MATERIALS PROVIDED: Begin

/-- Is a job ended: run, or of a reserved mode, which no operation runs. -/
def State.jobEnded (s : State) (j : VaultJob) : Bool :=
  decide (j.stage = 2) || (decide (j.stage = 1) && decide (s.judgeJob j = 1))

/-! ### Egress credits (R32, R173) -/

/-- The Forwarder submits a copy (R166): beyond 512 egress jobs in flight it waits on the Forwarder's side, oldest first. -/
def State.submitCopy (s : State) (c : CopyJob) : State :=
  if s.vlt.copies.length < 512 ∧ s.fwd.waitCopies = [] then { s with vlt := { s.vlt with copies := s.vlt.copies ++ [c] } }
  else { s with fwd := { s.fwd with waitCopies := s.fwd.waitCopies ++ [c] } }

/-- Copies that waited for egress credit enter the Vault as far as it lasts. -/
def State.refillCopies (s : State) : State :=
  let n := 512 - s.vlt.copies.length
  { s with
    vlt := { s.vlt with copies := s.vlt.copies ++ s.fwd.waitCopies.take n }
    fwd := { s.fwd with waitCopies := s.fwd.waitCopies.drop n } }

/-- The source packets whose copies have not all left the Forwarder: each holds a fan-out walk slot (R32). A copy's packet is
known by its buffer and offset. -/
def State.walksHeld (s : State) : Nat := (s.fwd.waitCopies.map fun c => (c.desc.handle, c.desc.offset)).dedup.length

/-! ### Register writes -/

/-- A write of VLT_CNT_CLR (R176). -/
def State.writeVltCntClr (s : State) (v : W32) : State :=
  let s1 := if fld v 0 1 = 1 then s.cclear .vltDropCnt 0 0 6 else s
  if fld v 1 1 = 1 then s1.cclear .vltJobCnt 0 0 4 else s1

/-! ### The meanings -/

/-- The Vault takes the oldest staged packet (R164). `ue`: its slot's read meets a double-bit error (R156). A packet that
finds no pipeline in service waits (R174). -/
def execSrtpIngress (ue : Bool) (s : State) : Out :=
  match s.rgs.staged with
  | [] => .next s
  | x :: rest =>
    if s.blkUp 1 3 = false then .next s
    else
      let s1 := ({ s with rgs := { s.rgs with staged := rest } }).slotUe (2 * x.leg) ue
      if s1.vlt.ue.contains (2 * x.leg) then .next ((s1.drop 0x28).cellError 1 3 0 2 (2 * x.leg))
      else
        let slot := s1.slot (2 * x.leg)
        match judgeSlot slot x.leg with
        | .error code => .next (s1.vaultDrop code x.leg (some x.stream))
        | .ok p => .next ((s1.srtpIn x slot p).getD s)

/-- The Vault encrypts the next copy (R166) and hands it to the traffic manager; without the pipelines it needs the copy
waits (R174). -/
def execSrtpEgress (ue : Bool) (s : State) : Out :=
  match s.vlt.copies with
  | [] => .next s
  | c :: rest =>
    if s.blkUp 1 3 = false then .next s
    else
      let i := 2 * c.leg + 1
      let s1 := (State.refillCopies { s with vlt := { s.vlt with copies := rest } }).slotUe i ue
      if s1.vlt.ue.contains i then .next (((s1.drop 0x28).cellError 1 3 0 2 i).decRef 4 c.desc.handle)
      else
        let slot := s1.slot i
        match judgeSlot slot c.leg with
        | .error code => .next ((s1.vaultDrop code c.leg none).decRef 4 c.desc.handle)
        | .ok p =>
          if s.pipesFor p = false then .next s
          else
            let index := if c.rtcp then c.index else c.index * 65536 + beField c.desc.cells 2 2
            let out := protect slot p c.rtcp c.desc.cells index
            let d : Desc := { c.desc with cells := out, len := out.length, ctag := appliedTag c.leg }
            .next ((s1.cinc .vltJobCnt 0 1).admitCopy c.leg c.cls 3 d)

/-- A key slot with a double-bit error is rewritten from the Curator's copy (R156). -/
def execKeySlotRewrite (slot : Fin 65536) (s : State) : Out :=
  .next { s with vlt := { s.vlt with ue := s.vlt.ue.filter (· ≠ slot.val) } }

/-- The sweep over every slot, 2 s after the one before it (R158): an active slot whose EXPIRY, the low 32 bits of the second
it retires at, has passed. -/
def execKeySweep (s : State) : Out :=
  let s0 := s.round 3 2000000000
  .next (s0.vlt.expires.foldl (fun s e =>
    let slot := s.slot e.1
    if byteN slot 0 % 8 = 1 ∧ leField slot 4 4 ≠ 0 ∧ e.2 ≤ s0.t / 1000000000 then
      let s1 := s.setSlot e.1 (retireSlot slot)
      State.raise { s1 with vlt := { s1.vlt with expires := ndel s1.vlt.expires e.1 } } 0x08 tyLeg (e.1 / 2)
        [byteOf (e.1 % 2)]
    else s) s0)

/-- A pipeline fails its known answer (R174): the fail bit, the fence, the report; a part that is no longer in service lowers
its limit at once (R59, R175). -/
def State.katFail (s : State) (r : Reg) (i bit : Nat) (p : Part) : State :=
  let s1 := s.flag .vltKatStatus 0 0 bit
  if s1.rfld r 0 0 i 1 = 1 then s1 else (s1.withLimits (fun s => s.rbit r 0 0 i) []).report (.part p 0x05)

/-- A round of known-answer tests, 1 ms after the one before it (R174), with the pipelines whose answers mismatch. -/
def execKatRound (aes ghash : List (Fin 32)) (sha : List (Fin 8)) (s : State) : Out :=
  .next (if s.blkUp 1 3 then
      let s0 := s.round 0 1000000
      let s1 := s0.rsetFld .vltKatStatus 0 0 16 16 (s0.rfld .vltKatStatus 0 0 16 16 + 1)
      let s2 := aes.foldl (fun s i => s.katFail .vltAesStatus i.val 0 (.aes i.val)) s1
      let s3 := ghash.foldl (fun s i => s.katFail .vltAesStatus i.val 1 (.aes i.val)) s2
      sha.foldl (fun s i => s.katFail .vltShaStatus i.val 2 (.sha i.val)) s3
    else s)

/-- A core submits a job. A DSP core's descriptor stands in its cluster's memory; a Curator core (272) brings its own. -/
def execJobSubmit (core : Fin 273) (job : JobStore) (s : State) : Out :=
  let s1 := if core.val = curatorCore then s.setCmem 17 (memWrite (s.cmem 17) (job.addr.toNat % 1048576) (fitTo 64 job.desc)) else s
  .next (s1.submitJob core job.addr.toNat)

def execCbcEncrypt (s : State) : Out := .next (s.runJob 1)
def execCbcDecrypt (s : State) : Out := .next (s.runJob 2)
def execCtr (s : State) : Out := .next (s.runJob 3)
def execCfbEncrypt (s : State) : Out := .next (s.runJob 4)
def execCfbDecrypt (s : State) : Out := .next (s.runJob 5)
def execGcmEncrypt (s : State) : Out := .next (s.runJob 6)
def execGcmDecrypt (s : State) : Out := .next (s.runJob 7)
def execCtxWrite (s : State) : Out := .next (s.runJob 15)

MATERIALS PROVIDED: End
MATERIALS PROVIDED: Begin

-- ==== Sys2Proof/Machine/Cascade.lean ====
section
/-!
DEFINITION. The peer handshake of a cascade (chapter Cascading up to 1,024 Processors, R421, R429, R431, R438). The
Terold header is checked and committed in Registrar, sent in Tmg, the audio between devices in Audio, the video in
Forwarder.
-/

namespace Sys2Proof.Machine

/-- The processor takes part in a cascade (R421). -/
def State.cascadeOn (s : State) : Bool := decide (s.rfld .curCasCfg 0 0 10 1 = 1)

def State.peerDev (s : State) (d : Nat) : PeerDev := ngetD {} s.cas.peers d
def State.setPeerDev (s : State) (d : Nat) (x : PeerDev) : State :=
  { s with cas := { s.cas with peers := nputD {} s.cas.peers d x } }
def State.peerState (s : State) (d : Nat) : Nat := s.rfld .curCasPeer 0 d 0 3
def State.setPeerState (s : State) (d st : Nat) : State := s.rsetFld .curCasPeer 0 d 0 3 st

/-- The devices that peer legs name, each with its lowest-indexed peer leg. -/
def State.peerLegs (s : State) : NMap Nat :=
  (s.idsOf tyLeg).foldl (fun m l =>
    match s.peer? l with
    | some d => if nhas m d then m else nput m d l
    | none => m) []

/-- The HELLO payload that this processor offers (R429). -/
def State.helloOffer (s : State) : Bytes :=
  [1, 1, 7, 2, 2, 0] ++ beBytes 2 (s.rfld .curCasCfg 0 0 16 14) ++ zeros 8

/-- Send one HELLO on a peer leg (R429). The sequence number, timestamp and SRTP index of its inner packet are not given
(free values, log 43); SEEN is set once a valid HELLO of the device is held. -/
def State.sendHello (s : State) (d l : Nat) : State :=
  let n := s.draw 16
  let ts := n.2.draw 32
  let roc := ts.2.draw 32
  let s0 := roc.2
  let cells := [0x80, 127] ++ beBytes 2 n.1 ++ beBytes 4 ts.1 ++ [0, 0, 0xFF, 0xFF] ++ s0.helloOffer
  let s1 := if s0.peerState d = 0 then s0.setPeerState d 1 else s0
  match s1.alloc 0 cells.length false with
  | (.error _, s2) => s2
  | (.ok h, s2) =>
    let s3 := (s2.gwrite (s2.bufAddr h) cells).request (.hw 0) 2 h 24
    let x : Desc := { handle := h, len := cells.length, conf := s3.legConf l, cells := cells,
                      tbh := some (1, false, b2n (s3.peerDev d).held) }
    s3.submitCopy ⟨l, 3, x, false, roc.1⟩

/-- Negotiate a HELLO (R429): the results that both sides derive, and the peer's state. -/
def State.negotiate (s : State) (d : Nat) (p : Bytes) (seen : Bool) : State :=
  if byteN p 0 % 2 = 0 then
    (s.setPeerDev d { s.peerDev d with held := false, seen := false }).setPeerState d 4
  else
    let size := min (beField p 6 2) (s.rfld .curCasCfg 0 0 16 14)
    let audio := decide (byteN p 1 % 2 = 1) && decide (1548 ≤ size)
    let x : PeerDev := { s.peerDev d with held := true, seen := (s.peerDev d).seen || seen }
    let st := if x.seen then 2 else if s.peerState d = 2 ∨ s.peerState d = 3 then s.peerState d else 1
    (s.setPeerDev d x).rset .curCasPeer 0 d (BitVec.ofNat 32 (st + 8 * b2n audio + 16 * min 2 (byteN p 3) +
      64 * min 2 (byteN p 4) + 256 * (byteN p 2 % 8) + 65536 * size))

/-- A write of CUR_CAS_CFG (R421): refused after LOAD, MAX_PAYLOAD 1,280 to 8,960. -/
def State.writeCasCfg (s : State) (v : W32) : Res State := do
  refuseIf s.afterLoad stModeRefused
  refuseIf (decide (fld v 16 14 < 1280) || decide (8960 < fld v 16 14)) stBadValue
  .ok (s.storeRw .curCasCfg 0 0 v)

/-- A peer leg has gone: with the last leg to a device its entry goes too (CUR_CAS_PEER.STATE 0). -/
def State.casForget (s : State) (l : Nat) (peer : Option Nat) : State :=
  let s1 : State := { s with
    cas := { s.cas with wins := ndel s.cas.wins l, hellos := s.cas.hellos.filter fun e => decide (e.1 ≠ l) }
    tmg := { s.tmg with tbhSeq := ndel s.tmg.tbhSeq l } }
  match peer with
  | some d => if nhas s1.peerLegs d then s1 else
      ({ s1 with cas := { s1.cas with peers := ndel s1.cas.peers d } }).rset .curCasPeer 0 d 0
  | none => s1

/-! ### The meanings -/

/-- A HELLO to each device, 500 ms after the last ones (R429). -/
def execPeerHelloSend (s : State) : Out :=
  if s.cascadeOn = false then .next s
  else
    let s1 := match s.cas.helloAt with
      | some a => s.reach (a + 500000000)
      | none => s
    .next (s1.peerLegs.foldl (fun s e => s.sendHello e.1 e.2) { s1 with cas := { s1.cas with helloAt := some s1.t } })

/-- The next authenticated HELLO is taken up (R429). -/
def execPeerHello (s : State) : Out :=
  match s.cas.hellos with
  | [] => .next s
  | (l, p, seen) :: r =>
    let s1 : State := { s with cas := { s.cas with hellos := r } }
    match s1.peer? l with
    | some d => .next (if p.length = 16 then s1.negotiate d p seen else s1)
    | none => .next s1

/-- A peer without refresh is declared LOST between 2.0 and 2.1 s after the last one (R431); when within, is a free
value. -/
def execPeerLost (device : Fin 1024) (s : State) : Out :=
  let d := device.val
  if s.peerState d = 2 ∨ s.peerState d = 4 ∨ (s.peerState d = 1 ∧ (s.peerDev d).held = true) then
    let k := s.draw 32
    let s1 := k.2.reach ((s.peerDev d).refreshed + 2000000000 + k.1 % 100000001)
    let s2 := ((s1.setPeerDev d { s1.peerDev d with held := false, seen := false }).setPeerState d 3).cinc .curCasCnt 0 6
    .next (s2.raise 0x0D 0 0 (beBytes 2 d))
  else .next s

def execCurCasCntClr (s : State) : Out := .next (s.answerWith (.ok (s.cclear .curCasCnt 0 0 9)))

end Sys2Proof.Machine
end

MATERIALS PROVIDED: End

Would you copy out exactly the lines above that start at the one containing "operation runs. -/" and end at the one containing "def State.submitCopy (s", inclusive?

RESPONSE AREA
/-- Is a job ended: run, or of a reserved mode, which no operation runs. -/
def State.jobEnded (s : State) (j : VaultJob) : Bool :=
  decide (j.stage = 2) || (decide (j.stage = 1) && decide (s.judgeJob j = 1))

/-! ### Egress credits (R32, R173) -/

/-- The Forwarder submits a copy (R166): beyond 512 egress jobs in flight it waits on the Forwarder's side, oldest first. -/
def State.submitCopy (s : State) (c : CopyJob) : State :=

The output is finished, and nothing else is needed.